If Smarter Balanced has the evidence outlined above to justify their claim “we have every reason to believe that the scores accurately describe what students knew and were able to do in spring 2017,” then the professional thing to do was to make that information available concurrent with the release of 2017 test results in the fall of 2017, with perhaps more comprehensive analyses released before the beginning of the next test administration cycle.
Such transparency would have informed students, teachers, parents, school & state administrators, state policy makers, the media, and the public of the integrity of previously released test results and would have offered justification for any changes for the upcoming testing cycle. More transparency from Smarter Balanced would also allow independent experts to review and validate their currently behind-closed-doors data. What is Smarter Balanced hiding? Why isn’t it transparent like any other professional testing organization?
We repeat our call for Smarter Balanced to open the wall of secrecy for the information needed to investigate their 2017 consortium-wide score decline problem, and allow their claims to be examined by independent experts. The Smarter Balanced January 29 opinion piece falls woefully short of providing evidence their 2017 tests provided comparable scores from year-to-year upon which to conduct gain and trend analyses. We deserve better analysis and explanations from Smarter Balanced, along with much greater transparency for all parties interested in statewide K-12 test results across the country.
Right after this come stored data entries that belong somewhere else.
-- ==== Sys2Proof/Laws/Ops.lean ====
section
/-!
SUPPORT. The shared operations: what each can do, said once.
-/
namespace Sys2Proof.Machine

/-! ## Memory is left alone -/

theorem sameMemory_refl (s : State) : s.sameMemory s := ⟨fun _ => rfl, fun _ _ => ⟨rfl, rfl⟩⟩

theorem sameMemory_trans {s t u : State} (h : s.sameMemory t) (k : t.sameMemory u) : s.sameMemory u :=
  ⟨fun a => (k.1 a).trans (h.1 a),
    fun c a => ⟨((k.2 c a).1).trans (h.2 c a).1, ((k.2 c a).2).trans (h.2 c a).2⟩⟩

/-- A core that keeps its scratchpad and canopy keeps every memory. -/
theorem sameMemory_setCore (s : State) (i : Fin 64) (k : Core) (h1 : k.spad = (s.core i).spad)
    (h2 : k.canopy = (s.core i).canopy) : s.sameMemory (s.setCore i k) := by
  refine ⟨fun _ => rfl, fun c a => ?_⟩
  by_cases h : c = i
  · subst h; simp [h1, h2]
  · simp [core_setCore_other _ _ _ _ h]

theorem sameMemory_setCtx (s : State) (r : CtxRef) (x : Context) : s.sameMemory (s.setCtx r x) :=
  sameMemory_setCore _ _ _ rfl rfl

theorem sameMemory_modCtx (s : State) (r : CtxRef) (f : Context → Context) : s.sameMemory (s.modCtx r f) :=
  sameMemory_setCtx _ _ _

theorem sameMemory_due (s : State) (e : Instr) : s.sameMemory (s.due e) := sameMemory_refl s

theorem sameMemory_land (s : State) (lat : Nat) (w : RegWrite) : s.sameMemory (s.land lat w) :=
  sameMemory_setCtx _ _ _

/-! ## The canonical form -/

theorem memoriesWf_setCore (s : State) (i : Fin 64) (k : Core) (h : s.memoriesWf) (h1 : k.spad.wf = true)
    (h2 : k.canopy.wf = true) : (s.setCore i k).memoriesWf := by
  refine ⟨h.1, fun c => ?_, h.2.2.1, h.2.2.2⟩
  by_cases hc : c = i
  · subst hc; simp [h1, h2]
  · simpa [core_setCore_other _ _ _ _ hc] using h.2.1 c

theorem memoriesWf_setCtx (s : State) (r : CtxRef) (x : Context) (h : s.memoriesWf) : (s.setCtx r x).memoriesWf :=
  memoriesWf_setCore _ _ _ h (h.2.1 r.core).1 (h.2.1 r.core).2

theorem memoriesWf_modCtx (s : State) (r : CtxRef) (f : Context → Context) (h : s.memoriesWf) :
    (s.modCtx r f).memoriesWf := memoriesWf_setCtx _ _ _ h

theorem memoriesWf_due (s : State) (e : Instr) (h : s.memoriesWf) : (s.due e).memoriesWf := h

theorem memoriesWf_land (s : State) (lat : Nat) (w : RegWrite) (h : s.memoriesWf) : (s.land lat w).memoriesWf :=
  memoriesWf_setCtx _ _ _ h

/-- Device memory written at its home slices. -/
theorem memoriesWf_setDram (s : State) (m : Mem) (h : s.memoriesWf) (hm : m.wf = true) :
    State.memoriesWf { s with dram := m } := ⟨hm, h.2.1, h.2.2.1, h.2.2.2⟩

theorem reset_dram_wf : State.reset.dram.wf = true := by decide

theorem reset_core_memories_wf (i : Fin 64) :
    (State.reset.core i).spad.wf = true ∧ (State.reset.core i).canopy.wf = true := by
  have h : State.reset.core i = Core.reset := Vector.getElem_replicate _
  rw [h]
  exact ⟨mem_empty_wf 0, mem_empty_wf 0⟩

/-! ## Sets of contexts -/

theorem mem_tabulate {α : Type} (f : Nat → α) (n : Nat) (x : α) :
    x ∈ tabulate f n ↔ ∃ i < n, f i = x := by
  induction n with
  | zero => simp [tabulate]
  | succ n ih =>
    simp only [tabulate, List.mem_append, ih, List.mem_singleton]
    constructor
    · rintro (⟨i, hi, rfl⟩ | rfl)
      · exact ⟨i, by omega, rfl⟩
      · exact ⟨n, by omega, rfl⟩
    · rintro ⟨i, hi, rfl⟩
      by_cases h : i = n
      · right; rw [h]
      · left; exact ⟨i, by omega, rfl⟩

/-- A context is in its own fused set. -/
theorem self_mem_fusedSet (s : State) (r : CtxRef) : r ∈ s.fusedSet r := by
  rw [State.fusedSet, mem_tabulate]
  have hw : 0 < widthOf (s.ctx r).fusew := Nat.two_pow_pos _
  refine ⟨r.core.val % widthOf (s.ctx r).fusew, Nat.mod_lt _ hw, ?_⟩
  have h : r.core.val / widthOf (s.ctx r).fusew * widthOf (s.ctx r).fusew +
      r.core.val % widthOf (s.ctx r).fusew = r.core.val := Nat.div_add_mod' _ _
  rw [h]
  cases r
  simp [Fin.ofNat, Nat.mod_eq_of_lt (Fin.is_lt _)]

theorem self_mem_issueSet (s : State) (r : CtxRef) : r ∈ s.issueSet r := by
  unfold State.issueSet
  split
  · simp
  · exact self_mem_fusedSet _ _

/-- A context alone in its set issues alone. -/
theorem issueSet_alone (s : State) (r : CtxRef) (h : (s.ctx r).fusew = 0) : s.issueSet r = [r] := by
  have hw : widthOf (s.ctx r).fusew = 1 := by rw [h]; rfl
  unfold State.issueSet State.fusedSet
  rw [hw]
  cases r
  simp [tabulate, Fin.ofNat, Nat.mod_eq_of_lt (Fin.is_lt _)]

theorem fusedSet_alone (s : State) (r : CtxRef) (h : (s.ctx r).fusew = 0) : s.fusedSet r = [r] := by
  have hw : widthOf (s.ctx r).fusew = 1 := by rw [h]; rfl
  unfold State.fusedSet
  rw [hw]
  cases r
  simp [tabulate, Fin.ofNat, Nat.mod_eq_of_lt (Fin.is_lt _)]

/-- What contexts changed one by one does not reach. -/
theorem foldl_modCtx_keeps {α : Type} (p : State → α) (hp : ∀ s r x, p (State.setCtx s r x) = p s)
    (f : Context → Context) (l : List CtxRef) (s : State) : p (l.foldl (fun s m => s.modCtx m f) s) = p s := by
  induction l generalizing s with
  | nil => rfl
  | cons r l ih => rw [List.foldl_cons, ih]; exact hp _ _ _

/-- A context outside a list is not changed with it. -/
theorem ctx_foldl_modCtx_other (f : Context → Context) (l : List CtxRef) (s : State) (q : CtxRef) (h : q ∉ l) :
    (l.foldl (fun s m => s.modCtx m f) s).ctx q = s.ctx q := by
  induction l generalizing s with
  | nil => rfl
  | cons r l ih =>
    simp only [List.mem_cons, not_or] at h
    rw [List.foldl_cons, ih _ h.2, ctx_modCtx_other _ _ _ _ h.1]

/-- A context of a list is changed once, where a second change adds nothing. -/
theorem ctx_foldl_modCtx_mem (f : Context → Context) (hf : ∀ x, f (f x) = f x) (l : List CtxRef) (s : State)
    (q : CtxRef) (h : q ∈ l) : (l.foldl (fun s m => s.modCtx m f) s).ctx q = f (s.ctx q) := by
  induction l generalizing s with
  | nil => simp at h
  | cons r l ih =>
    rw [List.foldl_cons]
    by_cases hq : q ∈ l
    · rw [ih _ hq]
      by_cases hr : q = r
      · subst hr; rw [ctx_modCtx_same, hf]
      · rw [ctx_modCtx_other _ _ _ _ hr]
    · have hr : q = r := (List.mem_cons.mp h).resolve_right hq
      subst hr
      rw [ctx_foldl_modCtx_other _ _ _ _ hq, ctx_modCtx_same]

theorem sameMemory_foldl_modCtx (f : Context → Context) (l : List CtxRef) (s : State) :
    s.sameMemory (l.foldl (fun s m => s.modCtx m f) s) := by
  induction l generalizing s with
  | nil => exact sameMemory_refl s
  | cons r l ih => exact sameMemory_trans (sameMemory_modCtx s r f) (ih _)

theorem memoriesWf_foldl_modCtx (f : Context → Context) (l : List CtxRef) (s : State) (h : s.memoriesWf) :
    (l.foldl (fun s m => s.modCtx m f) s).memoriesWf := by
  induction l generalizing s with
  | nil => exact h
  | cons r l ih => exact ih _ (memoriesWf_modCtx s r f h)

/-! ## Holds and faults -/

/-- A hold marks the contexts that issue together, and nothing else. -/
theorem ctx_holdFor (s : State) (h : Hold) (q : CtxRef) :
    (s.holdFor h).ctx q = if q ∈ s.issueSet s.focus.c then { s.ctx q with run := .held h } else s.ctx q := by
  unfold State.holdFor
  split
  · rename_i hq
    exact ctx_foldl_modCtx_mem (fun x => { x with run := .held h }) (fun _ => rfl) _ s q hq
  · rename_i hq
    exact ctx_foldl_modCtx_other (fun x => { x with run := .held h }) _ s q hq

theorem sameMemory_holdFor (s : State) (h : Hold) : s.sameMemory (s.holdFor h) :=
  sameMemory_foldl_modCtx (fun x => { x with run := .held h }) (s.issueSet s.focus.c) s

theorem memoriesWf_holdFor (s : State) (h : Hold) (hs : s.memoriesWf) : (s.holdFor h).memoriesWf :=
  memoriesWf_foldl_modCtx (fun x => { x with run := .held h }) (s.issueSet s.focus.c) s hs

/-- A context that a fault has stopped takes no other. -/
theorem takeFault_of_faulted (s : State) (r : CtxRef) (pos : Fin 8) (cause : Cause) (detail : BitVec 8)
    (pc : PcWord) (faddr : DWord) (h : (s.ctx r).run = .faulted) :
    s.takeFault r pos cause detail pc faddr = s := if_pos h

/-- A fault stops the contexts that issue together, with its registers written, and the rest of their fused set;
and the retirement of their task is due. -/
theorem takeFault_eq (s : State) (r : CtxRef) (pos : Fin 8) (cause : Cause) (detail : BitVec 8) (pc : PcWord)
    (faddr : DWord) (h : (s.ctx r).run ≠ .faulted) :
    ∃ (l l' : List CtxRef) (e : Instr), s.takeFault r pos cause detail pc faddr =
      (l'.foldl (fun s m => s.modCtx m fun x => { x with run := .faulted })
        (l.foldl (fun s m => s.modCtx m fun x => x.stopWith pos cause detail pc faddr s.gptp) s)).due e :=
  ⟨_, _, _, if_neg h⟩

theorem sameMemory_stopAll (l : List CtxRef) (pos : Fin 8) (cause : Cause) (detail : BitVec 8) (pc : PcWord)
    (faddr : DWord) (s : State) :
    s.sameMemory (l.foldl (fun s m => s.modCtx m fun x => x.stopWith pos cause detail pc faddr s.gptp) s) := by
  induction l generalizing s with
  | nil => exact sameMemory_refl s
  | cons r l ih => rw [List.foldl_cons]; exact sameMemory_trans (sameMemory_modCtx s r _) (ih _)

theorem memoriesWf_stopAll (l : List CtxRef) (pos : Fin 8) (cause : Cause) (detail : BitVec 8) (pc : PcWord)
    (faddr : DWord) (s : State) (h : s.memoriesWf) :
    State.memoriesWf (l.foldl (fun s m => s.modCtx m fun x => x.stopWith pos cause detail pc faddr s.gptp) s) := by
  induction l generalizing s with
  | nil => exact h
  | cons r l ih => rw [List.foldl_cons]; exact ih _ (memoriesWf_modCtx s r _ h)

theorem sameMemory_takeFault (s : State) (r : CtxRef) (pos : Fin 8) (cause : Cause) (detail : BitVec 8)
    (pc : PcWord) (faddr : DWord) : s.sameMemory (s.takeFault r pos cause detail pc faddr) := by
  by_cases h : (s.ctx r).run = .faulted
  · rw [takeFault_of_faulted _ _ _ _ _ _ _ h]; exact sameMemory_refl s
  · obtain ⟨l, l', e, he⟩ := takeFault_eq s r pos cause detail pc faddr h
    rw [he]
    exact sameMemory_trans (sameMemory_trans (sameMemory_stopAll l pos cause detail pc faddr s)
      (sameMemory_foldl_modCtx _ l' _)) (sameMemory_due _ e)

theorem memoriesWf_takeFault (s : State) (r : CtxRef) (pos : Fin 8) (cause : Cause) (detail : BitVec 8)
    (pc : PcWord) (faddr : DWord) (h : s.memoriesWf) : (s.takeFault r pos cause detail pc faddr).memoriesWf := by
  by_cases hr : (s.ctx r).run = .faulted
  · rw [takeFault_of_faulted _ _ _ _ _ _ _ hr]; exact h
  · obtain ⟨l, l', e, he⟩ := takeFault_eq s r pos cause detail pc faddr hr
    rw [he]
    exact memoriesWf_due _ e (memoriesWf_foldl_modCtx _ l' _ (memoriesWf_stopAll l pos cause detail pc faddr s h))

/-! ## Waiting for g registers -/

/-- The first pending register of a list is one of it, and pending. -/
theorem gBusy_some (x : Context) (l : List (Fin 16)) (d : Fin 16) (h : x.gBusy l = some d) :
    d ∈ l ∧ x.gPending[d] = true := by
  induction l with
  | nil => simp [Context.gBusy] at h
  | cons i l ih =>
    simp only [Context.gBusy] at h
    split at h
    · rename_i hp
      cases h
      exact ⟨List.mem_cons_self, hp⟩
    · exact ⟨List.mem_cons_of_mem _ (ih h).1, (ih h).2⟩

theorem gBusy_none (x : Context) (l : List (Fin 16)) :
    x.gBusy l = none ↔ ∀ d ∈ l, x.gPending[d] = false := by
  induction l with
  | nil => simp [Context.gBusy]
  | cons i l ih =>
    simp only [Context.gBusy]
    split
    · rename_i hp
      refine ⟨fun h => (by cases h), fun h => ?_⟩
      rw [h i List.mem_cons_self] at hp
      cases hp
    · rename_i hp
      rw [ih, List.forall_mem_cons]
      exact ⟨fun h => ⟨Bool.eq_false_iff.mpr hp, h⟩, fun h => h.2⟩

/-- An operation over g registers goes on where none is pending. -/
theorem withG_free (s : State) (regs : List (Fin 16)) (k : Out) (h : s.gFree regs = true) : s.withG regs k = k := by
  unfold State.gFree at h
  unfold State.withG
  cases hb : s.me.gBusy regs with
  | none => rfl
  | some i => simp [hb] at h

/-! ## Open choices -/

/-- A choice among some is one of them, and only takes the tape's head. -/
theorem choose_lt (s : State) (n : Nat) (h : 0 < n) : (s.choose n).1 < n := by
  unfold State.choose
  split
  · exact h
  · exact Nat.mod_lt _ h

theorem choose_state (s : State) (n : Nat) : (s.choose n).2 = { s with choices := s.choices.tail } := by
  unfold State.choose
  split
  · rename_i h; cases s; simp_all
  · rename_i h; simp [h]

theorem ctx_choose (s : State) (n : Nat) (r : CtxRef) : (s.choose n).2.ctx r = s.ctx r := by
  rw [choose_state]; rfl

theorem sameMemory_choose (s : State) (n : Nat) : s.sameMemory (s.choose n).2 := by
  rw [choose_state]; exact sameMemory_refl s

theorem memoriesWf_choose (s : State) (n : Nat) (h : s.memoriesWf) : (s.choose n).2.memoriesWf := by
  rw [choose_state]; exact h

/-! ## Requests -/

/-- What the posting of a request leaves. -/
theorem post_agenda (s : State) (kind : ReqKind) (d d2 : Option (Fin 16)) (acq rel : Bool) (e : Nat → Instr) :
    (s.post kind d d2 acq rel e).agenda = s.agenda ++ [e s.nextId] := rfl

theorem post_nextId (s : State) (kind : ReqKind) (d d2 : Option (Fin 16)) (acq rel : Bool) (e : Nat → Instr) :
    (s.post kind d d2 acq rel e).nextId = s.nextId + 1 := rfl

theorem sameMemory_post (s : State) (kind : ReqKind) (d d2 : Option (Fin 16)) (acq rel : Bool) (e : Nat → Instr) :
    s.sameMemory (s.post kind d d2 acq rel e) := sameMemory_setCtx { s with nextId := s.nextId + 1 } _ _

theorem memoriesWf_post (s : State) (kind : ReqKind) (d d2 : Option (Fin 16)) (acq rel : Bool) (e : Nat → Instr)
    (h : s.memoriesWf) : (s.post kind d d2 acq rel e).memoriesWf :=
  memoriesWf_setCtx { s with nextId := s.nextId + 1 } _ _ h

end Sys2Proof.Machine
end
Douglas J. McRae is a retired educational-measurement specialist from Monterey, California. Williamson M. Evers is a research fellow at Stanford University’s Hoover Institution and a former U. S. Assistant Secretary of Education for Planning, Evaluation and Policy Development.
We can compare the SB trends with NAEP after April 10.
Not astonishing that a centralized command and control system would become this flagrantly dishonest and corrupt. A little astonishing it happened so fast. My guess is the national failure of CC has removed incentives to be careful to maintain honesty for the sake of reputation and not activating opposition. Would have happened inevitably anyway, but now there’s no point delaying the gratifications of dishonesty in order to reap benefits of honesty in a future that CC doesn’t have.
PS it’s never the crime, it’s always the cover-up.
[…] Entering the peak weeks of school testing season, pressure from students, educators and community leaders for genuine assessment reform is accelerating as more people recognize how much classroom learning time is undermined by standardized exam overkill. Multiple States Did Changed Test Questions Cause Decline in Smarter Balanced Test Scores https://jaypgreene.com/2018/03/26/did-changed-test-questions-cause-national-decline-in-smarter-balan… […]
I consider standardized testing a hoax. It does not measure academic growth. And the data does not help the teacher, help the student. Standardized testing is a Polaroid snapshot of cohorts during a given school year. What gives a false semblance of measurement is actually the comparison and contrast between different cohorts when they were in the (for example) same grade. And every time the assessment is changed, it degrades the ability to make an honest comparison and contrast.